The evolution of acute myeloid leukemia (AML) classifications has progressively shifted the diagnostic focus toward genetic criteria. Nevertheless, morphology remains a key element in clinical practice, often serving as the initial trigger for additional molecular investigations. The diagnosis of acute erythroleukemia (AEML), initially defined by the FAB group, is no longer recognized as a distinct entity in the latest WHO and ICC classifications.

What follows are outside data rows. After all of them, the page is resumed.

-- ==== Sys2Proof/Laws/State.lean ====
section
/-! SUPPORT. What each update of State leaves in every other field and unit, and the laws of the registers of a strand. -/

namespace Sys2Proof.Machine

/-! ## One field per update -/

@[simp] theorem State.setStrand_cur (s : State) (k : Nat) (x : Strand) : (s.setStrand k x).cur = s.cur := rfl
@[simp] theorem State.setStrand_turns (s : State) (k : Nat) (x : Strand) : (s.setStrand k x).turns = s.turns := rfl
@[simp] theorem State.setStrand_rot (s : State) (k : Nat) (x : Strand) : (s.setStrand k x).rot = s.rot := rfl
@[simp] theorem State.setStrand_steps (s : State) (k : Nat) (x : Strand) : (s.setStrand k x).steps = s.steps := rfl
@[simp] theorem State.setStrand_freeDraws (s : State) (k : Nat) (x : Strand) : (s.setStrand k x).freeDraws = s.freeDraws := rfl
@[simp] theorem State.setStrand_profDraws (s : State) (k : Nat) (x : Strand) : (s.setStrand k x).profDraws = s.profDraws := rfl
@[simp] theorem State.setStrand_replicaPick (s : State) (k : Nat) (x : Strand) : (s.setStrand k x).replicaPick = s.replicaPick := rfl
@[simp] theorem State.setStrand_cores (s : State) (k : Nat) (x : Strand) : (s.setStrand k x).cores = s.cores := rfl
@[simp] theorem State.setStrand_clusters (s : State) (k : Nat) (x : Strand) : (s.setStrand k x).clusters = s.clusters := rfl
@[simp] theorem State.setStrand_dies (s : State) (k : Nat) (x : Strand) : (s.setStrand k x).dies = s.dies := rfl
@[simp] theorem State.setStrand_ports (s : State) (k : Nat) (x : Strand) : (s.setStrand k x).ports = s.ports := rfl
@[simp] theorem State.setStrand_mem (s : State) (k : Nat) (x : Strand) : (s.setStrand k x).mem = s.mem := rfl
@[simp] theorem State.setStrand_poison (s : State) (k : Nat) (x : Strand) : (s.setStrand k x).poison = s.poison := rfl
@[simp] theorem State.setStrand_counted (s : State) (k : Nat) (x : Strand) : (s.setStrand k x).counted = s.counted := rfl
@[simp] theorem State.setStrand_l1 (s : State) (k : Nat) (x : Strand) : (s.setStrand k x).l1 = s.l1 := rfl
@[simp] theorem State.setStrand_msc (s : State) (k : Nat) (x : Strand) : (s.setStrand k x).msc = s.msc := rfl
@[simp] theorem State.setStrand_aliases (s : State) (k : Nat) (x : Strand) : (s.setStrand k x).aliases = s.aliases := rfl
@[simp] theorem State.setStrand_aliasMem (s : State) (k : Nat) (x : Strand) : (s.setStrand k x).aliasMem = s.aliasMem := rfl
@[simp] theorem State.setStrand_aliasSeen (s : State) (k : Nat) (x : Strand) : (s.setStrand k x).aliasSeen = s.aliasSeen := rfl
@[simp] theorem State.setStrand_braidTag (s : State) (k : Nat) (x : Strand) : (s.setStrand k x).braidTag = s.braidTag := rfl
@[simp] theorem State.setStrand_braidWindows (s : State) (k : Nat) (x : Strand) : (s.setStrand k x).braidWindows = s.braidWindows := rfl
@[simp] theorem State.setStrand_fmap (s : State) (k : Nat) (x : Strand) : (s.setStrand k x).fmap = s.fmap := rfl
@[simp] theorem State.setStrand_contexts (s : State) (k : Nat) (x : Strand) : (s.setStrand k x).contexts = s.contexts := rfl
@[simp] theorem State.setStrand_keys (s : State) (k : Nat) (x : Strand) : (s.setStrand k x).keys = s.keys := rfl
@[simp] theorem State.setStrand_queues (s : State) (k : Nat) (x : Strand) : (s.setStrand k x).queues = s.queues := rfl
@[simp] theorem State.setStrand_launches (s : State) (k : Nat) (x : Strand) : (s.setStrand k x).launches = s.launches := rfl
@[simp] theorem State.setStrand_groups (s : State) (k : Nat) (x : Strand) : (s.setStrand k x).groups = s.groups := rfl
@[simp] theorem State.setStrand_waitingRecs (s : State) (k : Nat) (x : Strand) : (s.setStrand k x).waitingRecs = s.waitingRecs := rfl
@[simp] theorem State.setStrand_mgmt (s : State) (k : Nat) (x : Strand) : (s.setStrand k x).mgmt = s.mgmt := rfl
@[simp] theorem State.setStrand_migrations (s : State) (k : Nat) (x : Strand) : (s.setStrand k x).migrations = s.migrations := rfl
@[simp] theorem State.setStrand_braidWrites (s : State) (k : Nat) (x : Strand) : (s.setStrand k x).braidWrites = s.braidWrites := rfl
@[simp] theorem State.setStrand_braidAnswers (s : State) (k : Nat) (x : Strand) : (s.setStrand k x).braidAnswers = s.braidAnswers := rfl
@[simp] theorem State.setStrand_flyWrites (s : State) (k : Nat) (x : Strand) : (s.setStrand k x).flyWrites = s.flyWrites := rfl
@[simp] theorem State.setStrand_flyHold (s : State) (k : Nat) (x : Strand) : (s.setStrand k x).flyHold = s.flyHold := rfl
@[simp] theorem State.setStrand_loaded (s : State) (k : Nat) (x : Strand) : (s.setStrand k x).loaded = s.loaded := rfl
@[simp] theorem State.setStrand_boot (s : State) (k : Nat) (x : Strand) : (s.setStrand k x).boot = s.boot := rfl
@[simp] theorem State.setStrand_flash (s : State) (k : Nat) (x : Strand) : (s.setStrand k x).flash = s.flash := rfl
@[simp] theorem State.setStrand_fuses (s : State) (k : Nat) (x : Strand) : (s.setStrand k x).fuses = s.fuses := rfl
@[simp] theorem State.setStrand_hostImage (s : State) (k : Nat) (x : Strand) : (s.setStrand k x).hostImage = s.hostImage := rfl
@[simp] theorem State.setStrand_hostIn (s : State) (k : Nat) (x : Strand) : (s.setStrand k x).hostIn = s.hostIn := rfl
@[simp] theorem State.setStrand_hostMsgs (s : State) (k : Nat) (x : Strand) : (s.setStrand k x).hostMsgs = s.hostMsgs := rfl
@[simp] theorem State.setStrand_hostPosts (s : State) (k : Nat) (x : Strand) : (s.setStrand k x).hostPosts = s.hostPosts := rfl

Some studies have indicated that AEML shares similarities with myelodysplastic neoplasms, including a high frequency of TP53 mutations and adverse karyotypes. Here, we conducted a retrospective analysis in adults with AEML defined using historical morphologic criteria (≥ 50% erythroid precursors and ≥ 20% blasts among non-erythroid cells). In contrast to older patients, young adults (18-60 years) exhibit unique genetic profiles including a high prevalence of normal karyotypes (65%), NPM1 (35%) and UBTF (23%) mutations. AEML morphology in NPM1-mutated cases did not impact clinical outcomes but was associated with specific molecular features, including an enrichment of WT1 and cohesin gene mutations. In this age group, our findings support that morphologically defined AEML often corresponds to AML according to current genetic criteria, consistent with recent classification systems that prioritize molecular features over morphology.
急性髓系白血病(AML)分类的演变已逐渐将诊断重点转向基因标准。然而,形态学在临床实践中仍然是一个关键要素,常常作为进一步分子研究的初始触发因素。急性红白血病(AEML)最初由FAB小组定义,在最新的世界卫生组织(WHO)和国际癌症研究机构(ICC)分类中不再被视为一个独立的实体。一些研究表明,AEML与骨髓增生异常肿瘤有相似之处,包括TP53突变的高频率和不良核型。在此,我们对使用历史形态学标准定义的成人AEML患者进行了回顾性分析(非红系细胞中≥50%的红系前体细胞和≥20%的原始细胞)。与老年患者不同,年轻成人(18 - 60岁)表现出独特的基因特征,包括正常核型的高患病率(65%)、NPM1(35%)和UBTF(23%)突变。NPM1突变病例中的AEML形态学不影响临床结局,但与特定分子特征相关,包括WT1和黏连蛋白基因突变的富集。在这个年龄组中,我们的研究结果支持,根据当前基因标准,形态学定义的AEML通常对应于AML,这与最近优先考虑分子特征而非形态学的分类系统一致。